Supervised Deep Hashing for Highly Efficient Cover Song Detection
Title | Supervised Deep Hashing for Highly Efficient Cover Song Detection |
Publication Type | Conference Paper |
Year of Publication | 2019 |
Authors | Ye, Z., Choi J., & Friedland G. |
Published in | Proceedings of the 2019 IEEE Conference on Multimedia Information Processing and Retrieval (MIPR) |
Abstract | This paper proposes a supervised deep hashing approach for highly efficient and effective cover song detection. Our system consists of two identical sub-neural networks, each one having a hash layer to learn a binary representations of input audio in the form of spectral features. A loss function joins the two outputs of the sub-networks by minimizing the Hamming distance for a pair of audio files covering the same music work. We further enhance system performance by loudness embedding, beat synchronization, and early fusion of input audio features. The output of 128- bit hash reaches state-of-the-art performance with mean pairwise accuracy.
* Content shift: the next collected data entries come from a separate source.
/-! ## setOp -/

@[simp] theorem State.setOp_cur (x : Op) : (s.setOp i x).cur = s.cur := rfl
@[simp] theorem State.setOp_agenda (x : Op) : (s.setOp i x).agenda = s.agenda := rfl
@[simp] theorem State.setOp_fresh (x : Op) : (s.setOp i x).fresh = s.fresh := rfl
@[simp] theorem State.setOp_nextTeam (x : Op) : (s.setOp i x).nextTeam = s.nextTeam := rfl
@[simp] theorem State.setOp_nextOp (x : Op) : (s.setOp i x).nextOp = s.nextOp := rfl
@[simp] theorem State.setOp_nextLaunch (x : Op) : (s.setOp i x).nextLaunch = s.nextLaunch := rfl
@[simp] theorem State.setOp_time (x : Op) : (s.setOp i x).time = s.time := rfl
@[simp] theorem State.setOp_caps (x : Op) : (s.setOp i x).caps = s.caps := rfl
@[simp] theorem State.setOp_mem (x : Op) : (s.setOp i x).mem = s.mem := rfl
@[simp] theorem State.setOp_fe (x : Op) : (s.setOp i x).fe = s.fe := rfl
@[simp] theorem State.setOp_poison (x : Op) : (s.setOp i x).poison = s.poison := rfl
@[simp] theorem State.setOp_clusters (x : Op) : (s.setOp i x).clusters = s.clusters := rfl
@[simp] theorem State.setOp_cores (x : Op) : (s.setOp i x).cores = s.cores := rfl
@[simp] theorem State.setOp_slots (x : Op) : (s.setOp i x).slots = s.slots := rfl
@[simp] theorem State.setOp_teams (x : Op) : (s.setOp i x).teams = s.teams := rfl
@[simp] theorem State.setOp_parts (x : Op) : (s.setOp i x).parts = s.parts := rfl
@[simp] theorem State.setOp_lines (x : Op) : (s.setOp i x).lines = s.lines := rfl
@[simp] theorem State.setOp_lpages (x : Op) : (s.setOp i x).lpages = s.lpages := rfl
@[simp] theorem State.setOp_caches (x : Op) : (s.setOp i x).caches = s.caches := rfl
@[simp] theorem State.setOp_veils (x : Op) : (s.setOp i x).veils = s.veils := rfl
@[simp] theorem State.setOp_failing (x : Op) : (s.setOp i x).failing = s.failing := rfl
@[simp] theorem State.setOp_arrivals (x : Op) : (s.setOp i x).arrivals = s.arrivals := rfl
@[simp] theorem State.setOp_phases (x : Op) : (s.setOp i x).phases = s.phases := rfl
@[simp] theorem State.setOp_msix (x : Op) : (s.setOp i x).msix = s.msix := rfl
@[simp] theorem State.setOp_ras (x : Op) : (s.setOp i x).ras = s.ras := rfl
@[simp] theorem State.setOp_launches (x : Op) : (s.setOp i x).launches = s.launches := rfl
@[simp] theorem State.setOp_enabled (x : Op) : (s.setOp i x).enabled = s.enabled := rfl
@[simp] theorem State.setOp_spares (x : Op) : (s.setOp i x).spares = s.spares := rfl
@[simp] theorem State.setOp_sent (x : Op) : (s.setOp i x).sent = s.sent := rfl
@[simp] theorem State.setOp_rays (x : Op) : (s.setOp i x).rays = s.rays := rfl
@[simp] theorem State.setOp_rasterQ (x : Op) : (s.setOp i x).rasterQ = s.rasterQ := rfl
@[simp] theorem State.setOp_stewards (x : Op) : (s.setOp i x).stewards = s.stewards := rfl
@[simp] theorem State.setOp_tripped (x : Op) : (s.setOp i x).tripped = s.tripped := rfl
@[simp] theorem State.setOp_hbmStacks (x : Op) : (s.setOp i x).hbmStacks = s.hbmStacks := rfl
@[simp] theorem State.setOp_queues (x : Op) : (s.setOp i x).queues = s.queues := rfl
@[simp] theorem State.setOp_served (x : Op) : (s.setOp i x).served = s.served := rfl
@[simp] theorem State.setOp_aging (x : Op) : (s.setOp i x).aging = s.aging := rfl
@[simp] theorem State.setOp_images (x : Op) : (s.setOp i x).images = s.images := rfl
@[simp] theorem State.setOp_reports (x : Op) : (s.setOp i x).reports = s.reports := rfl
@[simp] theorem State.setOp_replies (x : Op) : (s.setOp i x).replies = s.replies := rfl
@[simp] theorem State.setOp_answers (x : Op) : (s.setOp i x).answers = s.answers := rfl
@[simp] theorem State.setOp_msixHeld (x : Op) : (s.setOp i x).msixHeld = s.msixHeld := rfl
@[simp] theorem State.setOp_power (x : Op) : (s.setOp i x).power = s.power := rfl
@[simp] theorem State.setOp_tier (x : Op) : (s.setOp i x).tier = s.tier := rfl
@[simp] theorem State.setOp_tierPoison (x : Op) : (s.setOp i x).tierPoison = s.tierPoison := rfl
@[simp] theorem State.setOp_waysOut (x : Op) : (s.setOp i x).waysOut = s.waysOut := rfl
@[simp] theorem State.setOp_links (x : Op) : (s.setOp i x).links = s.links := rfl
@[simp] theorem State.setOp_deadLinks (x : Op) : (s.setOp i x).deadLinks = s.deadLinks := rfl
@[simp] theorem State.setOp_hxHeld (x : Op) : (s.setOp i x).hxHeld = s.hxHeld := rfl
@[simp] theorem State.setOp_aborted (x : Op) : (s.setOp i x).aborted = s.aborted := rfl
@[simp] theorem State.setOp_checkpoint (x : Op) : (s.setOp i x).checkpoint = s.checkpoint := rfl
@[simp] theorem State.setOp_checkpointOut (x : Op) : (s.setOp i x).checkpointOut = s.checkpointOut := rfl
@[simp] theorem State.setOp_package (x : Op) : (s.setOp i x).package = s.package := rfl
@[simp] theorem State.setOp_bringUp (x : Op) : (s.setOp i x).bringUp = s.bringUp := rfl
@[simp] theorem State.setOp_recovery (x : Op) : (s.setOp i x).recovery = s.recovery := rfl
This system demonstrates the possibility of memory-efficient and real-time efficient cover song detection with satisfiable accuracy in large scale. |
Acknowledgment | This project is partially funded by an AWS Research Grant and a collaborative Strategic Initiative grant led by Lawrence Livermore National Laboratory (U.S. Dept. of Energy contract DE-AC52-07NA27344). Any findings and conclusions are the authors, and do not necessarily reflect the views of the funders. |
URL | https://ieeexplore.ieee.org/stamp/stamp.jsp?tp=&arnumber=8695391 |
ICSI Research Group | Audio and Multimedia |